▶ Problem
Set down, without alteration, the lines from the one that contains "Fields of an" through the final line of the material below.

▶ Supplied records
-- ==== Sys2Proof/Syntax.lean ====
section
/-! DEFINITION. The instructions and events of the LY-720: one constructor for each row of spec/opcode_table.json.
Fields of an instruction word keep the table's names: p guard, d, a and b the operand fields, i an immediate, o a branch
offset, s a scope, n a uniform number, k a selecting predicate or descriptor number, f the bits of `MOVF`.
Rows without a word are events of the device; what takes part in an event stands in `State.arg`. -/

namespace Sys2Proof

▶ Your solution
Fields of an instruction word keep the table's names: p guard, d, a and b the operand fields, i an immediate, o a branch
offset, s a scope, n a uniform number, k a selecting predicate or descriptor number, f the bits of `MOVF`.
Rows without a word are events of the device; what takes part in an event stands in `State.arg`. -/

namespace Sys2Proof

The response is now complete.